So release for release sake. Push it to production to make the release quota but hide it because it's incomplete and doesn't work. What's the point of that theater?

Reduce the scope of each deployment which results in deployments being predictable and safe.

This is why cycle time is a much more useful metric. The book "Accelerate" shows what a mature conversation around software metrics should look like.

EDIT: To be fair, my point may not directly address yours. "Value" is still a tough thing to determine.

Exactly. ^

Personally, I like to try to track how many times functions have been called (if possible), where bottlenecks are and if they make sense (is there some trade-off that necessitated them), and overall module usage.

That gives a more generally clear picture of performance.

There's a reason the execs thinks in terms of revenue, cost, and profit. Why would you want your engineers, designers, or anyone abstracted away from that? From my experience, every time you try to do that you end up with the business and the workforce misaligned.

It's not always easy to quantify value, and sometimes the return on an investment is slow and that can be unattractive. However, that doesn't mean we should try and hide away from figuring out the true value of work in business terms.

In my opinion, we should judge the impact and effectiveness on the base line metrics as the rest of the org. In a for profit company that's measures such as increasing customer spend, increasing conversion rates, reducing churn, reducing operational costs. All of those measures can be directly tied to revenue, costs, and profit. It's the language the business speaks, why would you want to speak a different language to the rest of the business? More than that, why would you want to start measuring performance in a different way to the rest of the business?

Because, although it oughtn't, the culture that way of thinking produces some of the worst code because it's more difficult to quantify the direct value of a lot of the work that goes into good software engineering.

Security ends up just being a cost, nobody bothers to actually quantify the risk because nobody really knows. This leads down the path of "the only security that's quantifiable are my legal requirements."

You can't know the productivity gains/losses from a refactor until long after you've done it.

You can't know how productive different ecosystems are until long after your team adopted them. Your only measuring stick is how excited your devs are to use it. What's productive for one team might not be for another.

Nobody quantifies acquiring tech debt so it piles up while people "deliver" and the productivity losses come so gradually from it that teams don't even realize they've slowed down because their velocity says constant it's just that cards gradually get more difficult.

Performance becomes a cost because there's a huge grey area (Jira) between "so slow I consider it down" and "general annoyance that slowly nudges me away from the product." Unless you're planet scale or whatever your sample size isn't big enough to notice these things.

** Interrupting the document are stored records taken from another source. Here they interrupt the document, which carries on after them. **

-- ==== Sys2Proof/Tests/Slice0.lean ====
section
/-! SUPPORT. Tests of one step each, with the values of the spec's vectors (95_test_vectors.md, named by their
ids), and a witness for every statement that has hypotheses. -/

namespace Sys2Proof.Tests

set_option Elab.async false

open Sys2Proof.Machine

/-! ## Small states -/

/-- The registers after reset. -/
def r0 : Regs F32 := Regs.zeroed F32.zero

/-- A machine with nothing pending. -/
def idle (r : Regs F32) : State := { regs := r, pending := [], reply := none }

/-- A machine whose host issues one transaction. -/
def host (t : HostTxn) (r : Regs F32) : State := { regs := r, pending := [t], reply := none }

/-- The machine a step leaves. -/
def next (o : Host.Outcome State Fault Refusal) : State :=
  match o with
  | .next t => t
  | _ => State.reset

/-- The registers a command leaves. -/
def after (i : Instr) (r : Regs F32) : Regs F32 := (next (exec i (idle r))).regs

/-- The machine after the host's one transaction. -/
def served (t : HostTxn) (r : Regs F32) : State := next (step (host t r))

/-- A real sample. -/
def re32 (w : Word) : Cx F32 := ⟨⟨w⟩, F32.zero⟩

/-- The staging of CFG-1: `LINEAR`, `GARDNER`, `WLEN 2`, `SLEN 3`, `OSF_IN 4`, `TC 5`. -/
def cfg1 : CrConf F32 :=
  { CrConf.zeroed F32.zero with wlen := 2, slen := 3, osfIn := ⟨0x40800000#32⟩, tc := ⟨0x40A00000#32⟩ }

/-- The staging of CFG-3: `LINEAR`, `MM`, `WLEN 2`, `SLEN 2`, `OSF_IN 1`, `TC 5`. -/
def cfg3 : CrConf F32 := { cfg1 with ted := 1, slen := 2, osfIn := ⟨0x3F800000#32⟩ }

/-- The staging of CFG-4 with `TC 5`: `LAGRANGE` of degree 3, `EL`. -/
def cfg4 : CrConf F32 := { cfg1 with kind := 2, deg := 3, ted := 2, wlen := 4, slen := 4 }

/-- `CSPLINE` with `WLEN 4`. -/
def cfgSpline : CrConf F32 := { cfg1 with kind := 1, wlen := 4 }

/-- `SINC` of ITRP-7. -/
def cfgSinc : CrConf F32 :=
  { cfg1 with kind := 3, sincK := 4, sincNph := 2, sincFc := ⟨0x3F000000#32⟩, wlen := 4 }

/-- BPSK: `(-1, 0)`, `(1, 0)`. -/
def bpsk : Vector (Cx F32) Config.maxM :=
  vput (vput (Vector.replicate _ ⟨F32.zero, F32.zero⟩) 0 (re32 0xBF800000#32)) 1 (re32 0x3F800000#32)

/-- The registers with a staged CR configuration and BPSK. -/
def staged (c : CrConf F32) : Regs F32 := { r0 with crStage := c, constM := 2, constPt := bpsk }

/-- The registers after its commit. -/
def crOn (c : CrConf F32) : Regs F32 := command binary32 .crConfig (staged c)

/-- Order 1, `alpha 0.5` (PCFG-2). -/
def pcfg2 : PllConf F32 := { PllConf.zeroed F32.zero with order := 1, alpha := ⟨0x3F000000#32⟩ }

/-- Order 2, `BL 0.25`, `eta 0.5` (PCFG-1). -/
def pcfg1 : PllConf F32 :=
  { PllConf.zeroed F32.zero with order := 2, bl := ⟨0x3E800000#32⟩, eta := ⟨0x3F000000#32⟩ }

/-- The registers with a staged PLL configuration and BPSK. -/
def pllStaged (c : PllConf F32) : Regs F32 := { r0 with pllStage := c, constM := 2, constPt := bpsk }

/-- The registers after its commit. -/
def pllOn (c : PllConf F32) : Regs F32 := command binary32 .pllConfig (pllStaged c)

/-- The registers with the window, oldest entry first, and `OPB`. -/
def withWindow (zs : List (Cx F32)) (tau : Word) (r : Regs F32) : Regs F32 :=
  { r with opb := ⟨tau⟩, cr := zs.foldl (fun u z => pushW z u) r.cr }

/-- The registers with the secondary window, oldest entry first. -/
def withSecondary (zs : List (Cx F32)) (r : Regs F32) : Regs F32 :=
  { r with cr := zs.foldl (fun u z => pushS z u) r.cr }

/-! ## Decoding: words written out from the encoding of R81 and the map of R83 -/

theorem test_decode_nop : decode 0b00000000_000000000000000000000000#32 = .ok .nop := by decide
theorem test_decode_cr_config : decode 0b00000001_000000000000000000000000#32 = .ok .crConfig := by decide
theorem test_decode_cr_reset : decode 0b00000010_000000000000000000000000#32 = .ok .crReset := by decide
theorem test_decode_cr_push : decode 0b00000011_000000000000000000000000#32 = .ok .crPush := by decide
theorem test_decode_itrp_coef : decode 0b00000100_000000000000000000000000#32 = .ok .itrpCoef := by decide
theorem test_decode_itrp_eval : decode 0b00000101_000000000000000000000000#32 = .ok .itrpEval := by decide
theorem test_decode_ted_eval : decode 0b00000110_000000000000000000000000#32 = .ok .tedEval := by decide
theorem test_decode_pll_config : decode 0b00010000_000000000000000000000000#32 = .ok .pllConfig := by decide
theorem test_decode_pll_reset : decode 0b00010001_000000000000000000000000#32 = .ok .pllReset := by decide
theorem test_decode_pll_push : decode 0b00010010_000000000000000000000000#32 = .ok .pllPush := by decide
theorem test_decode_ped_eval : decode 0b00010011_000000000000000000000000#32 = .ok .pedEval := by decide
theorem test_decode_lf_step : decode 0b00010100_000000000000000000000000#32 = .ok .lfStep := by decide
theorem test_decode_nco_step : decode 0b00010101_000000000000000000000000#32 = .ok .ncoStep := by decide
theorem test_decode_core_reset : decode 0b00100000_000000000000000000000000#32 = .ok .coreReset := by decide

/-- CTL-2 to CTL-5: a reserved bit, or an unassigned opcode. -/
theorem test_decode_refuses :
    decode 0x03000001#32 = .error .reservedBits ∧ decode 0x00000001#32 = .error .reservedBits ∧
    decode 0x07000000#32 = .error .unassignedOpcode ∧ decode 0xFF000000#32 = .error .unassignedOpcode ∧
    decode 0x16000000#32 = .error .unassignedOpcode ∧ decode 0x21000000#32 = .error .unassignedOpcode := by decide

theorem test_decode_table_word :
    decodeTableWord 32 0x14000000 = some .lfStep ∧ decodeTableWord 32 0x14000100 = none := by decide

/-! ## Well-formedness -/

/-- A half-word and a misaligned word are refused by the check. -/
theorem test_wellformed_refuses :
    HostTxn.wellFormed (.read 0x020 2) = false ∧ HostTxn.wellFormed (.write 0x020 8 0) = false ∧
    HostTxn.wellFormed (.read 0x002 4) = false ∧ HostTxn.wellFormed (.write 0x00E 4 0) = false := by decide

theorem test_wellformed_accepts :
    HostTxn.wellFormed (.read 0x020 4) = true ∧ HostTxn.wellFormed .resetPulse = true ∧
    Instr.wellFormed .ncoStep = true := by decide

/-! ## Binary32 (the layouts of R96) -/

/-- 1 + 2^-24 is a tie and goes to the even 1; 1 + 3 * 2^-24 is a tie and goes up to the even neighbour. -/
theorem test_add_ties_to_even :
    f32Add ⟨0x3F800000#32⟩ ⟨0x33800000#32⟩ = ⟨0x3F800000#32⟩ ∧
    f32Add ⟨0x3F800001#32⟩ ⟨0x33800000#32⟩ = ⟨0x3F800002#32⟩ := by decide +kernel

theorem test_mul_overflow_and_underflow :
    f32Mul ⟨0x7F7FFFFF#32⟩ ⟨0x40000000#32⟩ = ⟨0x7F800000#32⟩ ∧ f32Mul ⟨0x00000001#32⟩ ⟨0x3F000000#32⟩ = F32.zero ∧
    f32Mul ⟨0x80000003#32⟩ ⟨0x3F000000#32⟩ = ⟨0x80000002#32⟩ := by decide +kernel

theorem test_div_and_floor :
    f32Div ⟨0x3F800000#32⟩ ⟨0x40400000#32⟩ = ⟨0x3EAAAAAB#32⟩ ∧ f32Floor ⟨0xBF000000#32⟩ = ⟨0xBF800000#32⟩ := by
  decide +kernel

/-! ## The host bus (BUS-1 to BUS-14) -/

theorem test_bus_reads :
    (served (.read 0x000 4) r0).reply = some 0x54534431#32 ∧ (served (.read 0x00C 4) r0).reply = some 0 ∧
    (served (.read 0x018 4) r0).reply = some 0 ∧ (served (.read 0x018 4) r0).regs.status = 8 ∧
    (served (.read 0x002 4) r0).regs.status = 8 ∧ (served (.read 0x02C 4) r0).regs.status = 8 ∧
    (served (.read 0x020 2) r0).regs.status = 8 ∧ (served (.read 0x000 4) r0).regs.status = 0 := by decide +kernel

theorem test_bus_rejected_writes :
    (served (.write 0x000 4 5) r0).regs.status = 8 ∧ (served (.write 0x000 4 5) r0).regs.errcode = 0 ∧
    (served (.write 0x030 4 5) r0).regs.status = 8 ∧ (served (.write 0x030 4 5) r0).regs.res = ⟨F32.zero, F32.zero⟩ ∧
    (served (.write 0x800 4 5) r0).regs.status = 8 ∧ (served (.write 0x020 2 5) r0).regs.opa.i = F32.zero := by
  decide +kernel

theorem test_bus_status :
    (served (.write 0x008 4 1) { r0 with status := 3 }).regs.status = 2 ∧
    (served (.write 0x008 4 0x10) { r0 with status := 3 }).regs.status = 3 ∧
    (served (.write 0x008 4 0xF) { r0 with status := 0xF }).regs.status = 0 := by decide +kernel

theorem test_bus_stores :
    (served (.write 0x300 4 100) r0).regs.constM = 100 ∧ (served (.write 0x104 4 40) r0).regs.crStage.deg = 40 ∧
    (served (.write 0x104 4 40) r0).regs.cr.live.deg = 0 ∧
    (served (.write 0x5FC 4 7) r0).regs.constPt[63].q = ⟨7⟩ := by decide +kernel

/-- Only the low 12 address bits are decoded (20_memory.md R61). -/
theorem test_bus_offset :
    (served (.write 0x40000028 4 0x3F800000#32) r0).regs.opb = ⟨0x3F800000#32⟩ := by decide +kernel

/-- CTL-3 through the bus: an unassigned opcode. -/
theorem test_illegal_word :
    (served (.write 0x00C 4 0x07000000#32) r0).regs.errcode = 1 ∧
    (served (.write 0x00C 4 0x07000000#32) r0).regs.errcmd = 0x07000000#32 ∧
    (served (.write 0x00C 4 0x07000000#32) r0).regs.status = 1 := by decide +kernel

/-- `withFetchWord` runs the word on the very next step. -/
theorem test_with_fetch_word :
    step (State.reset.withFetchWord 32 0x03000000) = exec .crPush State.reset := rfl

/-- The host's write of `CMD` at the platform's `BASE` runs the word, too (log 3). -/
theorem test_command_at_base :
    step (host (issue Config.base .crPush) r0) = exec .crPush (idle r0) := by
  have h : offsetOf (Config.base + 0x00C) = 0x00C := by
    simp only [offsetOf, Config.base, Config.windowBytes]; omega
  have h4 : accessed (Config.base + 0x00C) 4 = some .cmd := by rw [accessed, h]; rfl
  simp only [step, host, issue, writeTo, writeAt, regOffset, serve, h4]
  rfl

/-- R95: `itrp.eval t` is two transactions. -/
theorem test_expand :
    expand 0x40000000 (.itrpEval ⟨0x3F000000#32⟩) =
      [.write 0x40000028 4 0x3F000000#32, .write 0x4000000C 4 0x05000000#32] := by decide

/-! ## Commands, one step each -/

/-- CTL-1. -/
theorem test_nop :
    (after .nop { r0 with errcode := 2, errcmd := 0x03000000, status := 1 }).errcode = 0 ∧
    (after .nop { r0 with errcode := 2, errcmd := 0x03000000, status := 1 }).errcmd = 0x03000000 ∧
    (after .nop { r0 with errcode := 2, errcmd := 0x03000000, status := 1 }).status = 1 := by decide +kernel

/-- CTL-7. -/
theorem test_core_reset :
    (after .coreReset { crOn cfg1 with status := 7, opb := ⟨5⟩ }).status = 0 ∧
    (after .coreReset { crOn cfg1 with status := 7, opb := ⟨5⟩ }).opb = F32.zero ∧
    (after .coreReset { crOn cfg1 with status := 7, opb := ⟨5⟩ }).cr.derived.cfgOk = 0 ∧
    (after .coreReset { crOn cfg1 with status := 7, opb := ⟨5⟩ }).constM = 0 := by decide +kernel

/-- CFG-1. -/
theorem test_cr_config :
    let r := after .crConfig (staged cfg1)
    r.cr.derived.k = 2 ∧ r.cr.derived.delay = 0 ∧ r.cr.derived.npts = 3 ∧ r.cr.derived.osfTed = 2 ∧
    r.cr.derived.ratio = ⟨0x40000000#32⟩ ∧ r.cr.loop.acc = ⟨0x40000000#32⟩ ∧ r.cr.derived.cfgOk = 1 ∧
    r.errcode = 0 := by decide +kernel

/-- CFG-14, CFG-17, CFG-19, CFG-22, CFG-23: the error code, and the unit left unconfigured. -/
theorem test_cr_config_fails :
    (after .crConfig (staged { cfg1 with wlen := 1 })).errcode = 7 ∧
    (after .crConfig (staged { cfg1 with slen := 2 })).errcode = 8 ∧
    (after .crConfig (staged { cfg1 with osfIn := ⟨0x3F800000#32⟩ })).errcode = 9 ∧
    (after .crConfig { staged { cfg1 with ted := 1 } with constM := 65 }).errcode = 10 ∧
    (after .crConfig (staged { cfg1 with kind := 4, ted := 3, wlen := 0 })).errcode = 5 ∧
    (after .crConfig { crOn cfg1 with crStage := { cfg1 with wlen := 1 } }).cr.derived.cfgOk = 0 := by decide +kernel

/-- CR-7. -/
theorem test_cr_reset :
    let r := after .crReset { withWindow [re32 5, re32 6, re32 7] 0 (crOn cfg1) with status := 2 }
    r.cr.loop.acc = ⟨0x40000000#32⟩ ∧ r.cr.loop.whead = 0 ∧ vget (re32 1) r.cr.loop.w 0 = re32 0 ∧ r.status = 2 := by
  decide +kernel

/-- CR-3, push 1: it emits `y = 4` at `tau = 1`. -/
theorem test_cr_push :
    let r := after .crPush { crOn cfg1 with opa := re32 0x40800000#32 }
    vget (re32 1) r.cr.loop.s 0 = re32 0x40800000#32 ∧ r.cr.loop.acc = ⟨0x40400000#32⟩ ∧ r.cr.loop.cnt = 1 ∧
    r.cr.loop.nin = 1 ∧ r.cr.loop.whead = 1 ∧ r.cr.loop.outValid = 0 := by decide +kernel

This way of thinking creates feature factories.

I agree 100% that we can do better than being totally disconnected from the business but this ends up being so much worse.

I do not disagree that it's really tough to quantify a lot of those things and most of them will be estimates and may be wrong, in particular over longer periods of time. But in the context of the article (a larger business with profit generating goals) I don't think you can walk up to management and say "lets switch technology, we're excited about this new thing" and expect to be taken seriously.

It's not dissimilar for security and code quality, they are just part of doing the job properly. They're also part of continually identifiying future business risk. If you find a vulnerability you can absolutely identify the risk of leaving it there, just like you can identify the level of risk of not thinking about it up front with a feature.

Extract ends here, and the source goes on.